Если бы чешуя могла залиться румянцем, ящерица бы точно покраснела.
Старпом покосился на неё весёлым глазом.
— А я уж думал, ты так и не попросишь, — ухо легло так, чтобы его было удобнее гладить. — Можно и нужно. Я, знаешь ли, тоже люблю, когда меня чешут.
— Просто не хотела обидеть, ты же понимаешь, — когти ящерицы заскользили по белому меху, прекрасно чувствуя, где надо надавить сильнее, где слабее, а где почесать просто необходимо. Всего пара минут, и кушибанин растянулся у неё на коленях с блаженным видом и разве что не мурчал.
Воздух стал словно тяжелее, гуще. Айрен замерла, прислушиваясь. Где-то совсем рядом нарастало что-то тёмное, переполненное болью. И такое узнаваемое.
Сила вспыхнула болью. И все оборвалось, словно музыка мгновенно стихла на мучительно высокой ноте.
— Твою мать… — едва слышно прошептала фалиенка. Обострившимся чутьём она ощущала ещё один комок боли — совсем рядом. Вот теперь Шер было действительно плохо. А насколько плохо Нику, было не понять — Сила молчала так, словно его вообще здесь не было.
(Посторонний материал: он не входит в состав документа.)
-- ==== Sys2Proof/Laws/State.lean ====
section
/-! SUPPORT. What reads what after one update of the state: cores, contexts, registers and the acting agent. -/
namespace Sys2Proof.Machine

/-! Cores and contexts. -/

@[simp] theorem State.core_setCore_self (s : State) (n : Nat) (k : Core) : (s.setCore n k).core n = k := by
  simp [State.core, State.setCore]

@[simp] theorem State.core_setCore_ne (s : State) {m n : Nat} (k : Core) (h : m ≠ n) :
    (s.setCore m k).core n = s.core n := by
  simp [State.core, State.setCore, h]

theorem State.core_setCore (s : State) (m n : Nat) (k : Core) :
    (s.setCore m k).core n = if n = m then k else s.core n := by
  by_cases h : n = m
  · simp [h]
  · simp [h, Ne.symm h]

@[simp] theorem Core.ctx_setCtx_self (k : Core) (c : Nat) (x : Ctx) : (k.setCtx c x).ctx c = x := by
  simp [Core.ctx, Core.setCtx]

@[simp] theorem Core.ctx_setCtx_ne (k : Core) {c d : Nat} (x : Ctx) (h : c ≠ d) : (k.setCtx c x).ctx d = k.ctx d := by
  simp [Core.ctx, Core.setCtx, h]

@[simp] theorem State.ctx_setCtx_self (s : State) (n c : Nat) (x : Ctx) : (s.setCtx n c x).ctx n c = x := by
  simp [State.ctx, State.setCtx]

theorem State.ctx_setCtx (s : State) (n c m d : Nat) (x : Ctx) :
    (s.setCtx n c x).ctx m d = if m = n ∧ d = c then x else s.ctx m d := by
  by_cases h : m = n
  · subst h
    by_cases hd : d = c
    · simp [hd]
    · simp [State.ctx, State.setCtx, hd, Ne.symm hd]
  · simp [State.ctx, State.setCtx, h, Ne.symm h]

@[simp] theorem State.ctx_modCtx_self (s : State) (n c : Nat) (f : Ctx → Ctx) : (s.modCtx n c f).ctx n c = f (s.ctx n c) := by
  simp [State.modCtx]

theorem State.ctx_modCtx (s : State) (n c m d : Nat) (f : Ctx → Ctx) :
    (s.modCtx n c f).ctx m d = if m = n ∧ d = c then f (s.ctx m d) else s.ctx m d := by
  unfold State.modCtx
  rw [State.ctx_setCtx]
  by_cases h : m = n ∧ d = c
  · obtain ⟨rfl, rfl⟩ := h; simp
  · simp [h]

theorem State.ctx_setCore (s : State) (n m d : Nat) (k : Core) :
    (s.setCore n k).ctx m d = if m = n then k.ctx d else s.ctx m d := by
  by_cases h : m = n
  · subst h; simp [State.ctx]
  · simp [State.ctx, h, Ne.symm h]

theorem State.ctx_modCore (s : State) (n m d : Nat) (f : Core → Core) :
    (s.modCore n f).ctx m d = if m = n then (f (s.core n)).ctx d else s.ctx m d := by
  simp [State.modCore, State.ctx_setCore]

theorem State.core_modCore (s : State) (m n : Nat) (f : Core → Core) :
    (s.modCore m f).core n = if n = m then f (s.core m) else s.core n := by
  simp [State.modCore, State.core_setCore]

theorem State.core_setCtx (s : State) (n c m : Nat) (x : Ctx) :
    (s.setCtx n c x).core m = if m = n then (s.core n).setCtx c x else s.core m := by
  simp [State.setCtx, State.core_setCore]

theorem State.core_modCtx (s : State) (n c m : Nat) (f : Ctx → Ctx) :
    (s.modCtx n c f).core m = if m = n then (s.core n).setCtx c (f (s.ctx n c)) else s.core m := by
  simp [State.modCtx, State.core_setCtx]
Кушибанин беспокойно приподнялся, напрягся, собираясь соскочить с коленей Айрен. Он тоже уловил происходящее.
— Нет, — Айрен придержала его, не давая спрыгнуть, — не ходи. Чуешь, как он закрылся? Ему явно надо побыть одному.
Она повела головой, словно принюхиваясь.
— И к ней — тоже не надо. Просто поверь мне. Не надо.
— Но им же плохо! — настаивал Бус. — Я должен им помочь.
— Иногда человеку нужно побыть одному. Подумать. Успокоиться. Ещё раз подумать.
Айрен машинально потёрла шею, вспоминая прощальный взгляд, которым одарил её Ник. Ей что-то очень не хотелось с ним встречаться.
— Это семейная ссора, Бус. Они же друг друга любят — и скоро поймут, что нужны друг другу. Третий только помешает.
Кушибанин неуверенно оглянулся на неё.
— Ты думаешь?
Он посерел, потом покраснел и наконец вернулся к привычной белой окраске.
— Я на самом деле мало что понимаю в семейных отношениях, — сознался он. — Меня выкрали совсем маленьким… Я почти ничего не помню о том, что такое семья. Ты, наверное, тоже, но у тебя хотя бы круг общения был более… разнообразный, чем у меня. Было где набраться хоть каких-то знаний… Хорошо, я не буду вмешиваться. Но если они не успокоятся… Я всё-таки пойду.
— Пошли на камбуз, — решила ящерица, — выпьем там что-нибудь. И я расскажу, что здесь случилось. А если ты потом тоже решишь меня придушить, я хоть смогу прятаться за Вэйми.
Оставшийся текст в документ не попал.